A difference in military strategy manifestly provides little ground for inferring a difference in social systems. In reality, each social system has diverse strategies corresponding to the diverse stages of its development, or, more precisely, corresponding to the ability of the political and military leaders to adapt the science of war to each new phase of this development.

Aside from the new strategy, it is German economy since 1936 which furnishes the improvisers with their most fertile stock of arguments. Hitler has, you see, expropriated the capitalists, the old system is dead, etc. The method is simple. It consists in viewing present-day German economy entirely apart from what preceded it, and thereby its features are so distorted as to appear “non-capitalist,” and finally a sonorous name such as “bureaucratic collectivism,” or any other label that strikes the fancy, is pasted on the improvisation.

To solve a problem of such scope as the succession of two social systems it is imperative to avoid taking too brief a period of history. It is dangerous to determine a curve by simply extending a very short segment. To know where we are and where we are heading we shall begin by a brief review of the past. In particular, an examination of the first great imperialist war will teach us exactly what are the novel features of the present struggle.
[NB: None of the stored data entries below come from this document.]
/-- The lanes' sums take the sixteen bytes with their weights, as the scalar sums do (41_vector_reduce.md R171). -/
theorem vwordNext_lanesCong (placed : Placed s) (full : Config.width ≤ s.rem.toNat) (cong : LanesCong s) :
    LanesCong (vwordNext s) := by
  have hlen := readBytes_length s
  obtain ⟨x0, y0, -⟩ := vword_lane (l := 0) hp hlen (by decide) (room 0 (by decide))
  obtain ⟨x1, y1, -⟩ := vword_lane (l := 1) hp hlen (by decide) (room 1 (by decide))
  obtain ⟨x2, y2, -⟩ := vword_lane (l := 2) hp hlen (by decide) (room 2 (by decide))
  obtain ⟨x3, y3, -⟩ := vword_lane (l := 3) hp hlen (by decide) (room 3 (by decide))
  obtain ⟨cong1, cong2⟩ := cong
  have same : target (vwordNext s) = target (consume s Config.width) := rfl
  rw [LanesCong, same, placed_target_consume_width placed full]
  constructor
  · refine Eq.trans (congrArg (· % Config.modulus) ?_) (Nat.ModEq.add_right _ cong1)
    refine (congrArg₂ (· + ·) (congrArg₂ (· + ·) (congrArg₂ (· + ·) x0 x1) x2) x3).trans ?_
    simp only [Lanes.get]
    ring
  · refine Eq.trans (congrArg (· % Config.modulus) ?_)
      (Nat.ModEq.add_right _ (Nat.ModEq.add cong2 (Nat.ModEq.mul_left 16 cong1)))
    refine (congrArg₂ (· + ·) (congrArg₂ (· + ·) (congrArg₂ (· + ·) y0 y1) y2) y3).trans ?_
    simp only [Lanes.get, Nat.reduceMul, Nat.reduceSub, Nat.reduceAdd]
    ring

end

/-- VWORD with another read left in the chunk goes on, else VFOLD follows. -/
theorem vwordNext_phase {s : State} (hp : s.cfg.wf = true) (hq : s.seq = .vword) (h : PhaseInv s) :
    PhaseFacts (successor .vword (vwordNext s)) (vwordNext s) := by
  rw [PhaseInv, hq] at h
  obtain ⟨placed, aligned, read_le, chunk_mul, chunk_rem, chunk_max, cong, rooms⟩ := h
  simp only [Config.width] at read_le chunk_mul
  obtain ⟨j, hj⟩ : ∃ j, s.chunk.toNat = 16 * (j + 1) := ⟨s.chunk.toNat / 16 - 1, by omega⟩
  have room := (lanesRoom_iff s).1 rooms
  rw [show s.chunk.toNat / Config.width = j + 1 by rw [hj]; exact Nat.mul_div_cancel_left _ (by decide)] at room
  have full : Config.width ≤ s.rem.toNat := Nat.le_trans read_le chunk_rem
  have placed' : Placed (vwordNext s) := placed_consume placed full
  have cong' := vwordNext_lanesCong hp room placed full cong
  have hrem : (vwordNext s).rem.toNat = s.rem.toNat - 16 := placed_consume_rem placed full
  have aligned' : Aligned (vwordNext s) := by
    refine (consume_ptr_mod_align s Config.width).trans ?_
    simp only [Aligned, Config.align, Config.width] at aligned ⊢
    omega
  have hchunk : (vwordNext s).chunk.toNat = 16 * j := by
    show (s.chunk - BitVec.ofNat 14 Config.width).toNat = 16 * j
    rw [BitVec.toNat_sub_of_le (by rw [BitVec.le_def]; exact read_le), hj]
    exact Nat.add_sub_cancel (16 * j) 16
  rw [successor]
  split
  · have rooms' := vwordNext_lanesRoom hp room (by rw [hchunk]; exact Nat.mul_div_cancel_left j (by decide))
    refine ⟨placed', aligned', ?_, ?_, ?_, ?_, cong', rooms'⟩
    · show 16 ≤ (vwordNext s).chunk.toNat
      omega
    · show (vwordNext s).chunk.toNat % 16 = 0
      omega
    · show (vwordNext s).chunk.toNat ≤ (vwordNext s).rem.toNat
      omega
    · show (vwordNext s).chunk.toNat ≤ s.cfg.vnmax
      omega
  · obtain ⟨-, rem_le, -, -⟩ := placed
    have nonempty : 0 < bufLen s := Nat.lt_of_lt_of_le (Nat.lt_of_lt_of_le (by decide) full) rem_le
    exact ⟨placed', aligned', nonempty, Nat.eq_zero_of_not_pos (by assumption), cong'⟩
A Brief Historical Review In 1914 the major powers entered the war prepared for a short conflict. The measures taken in the economic sphere scarcely exceeded the acquisition of stocks of boots and munitions. But the initial months of war brought two great surprises. First, the war refused to end quickly; and second, the consumption of armaments confounded the imagination—in a few hours munitions were exhausted which had required many months to store up. Confronted with a tremendously increased demand, industry soon found itself in a bottleneck. The entire economic organization threatened to collapse. The state had to intervene and issue rude commands in order to emerge from chaos. In all the chief belligerent countries the same phenomenon was manifested, in France, in England, in Germany.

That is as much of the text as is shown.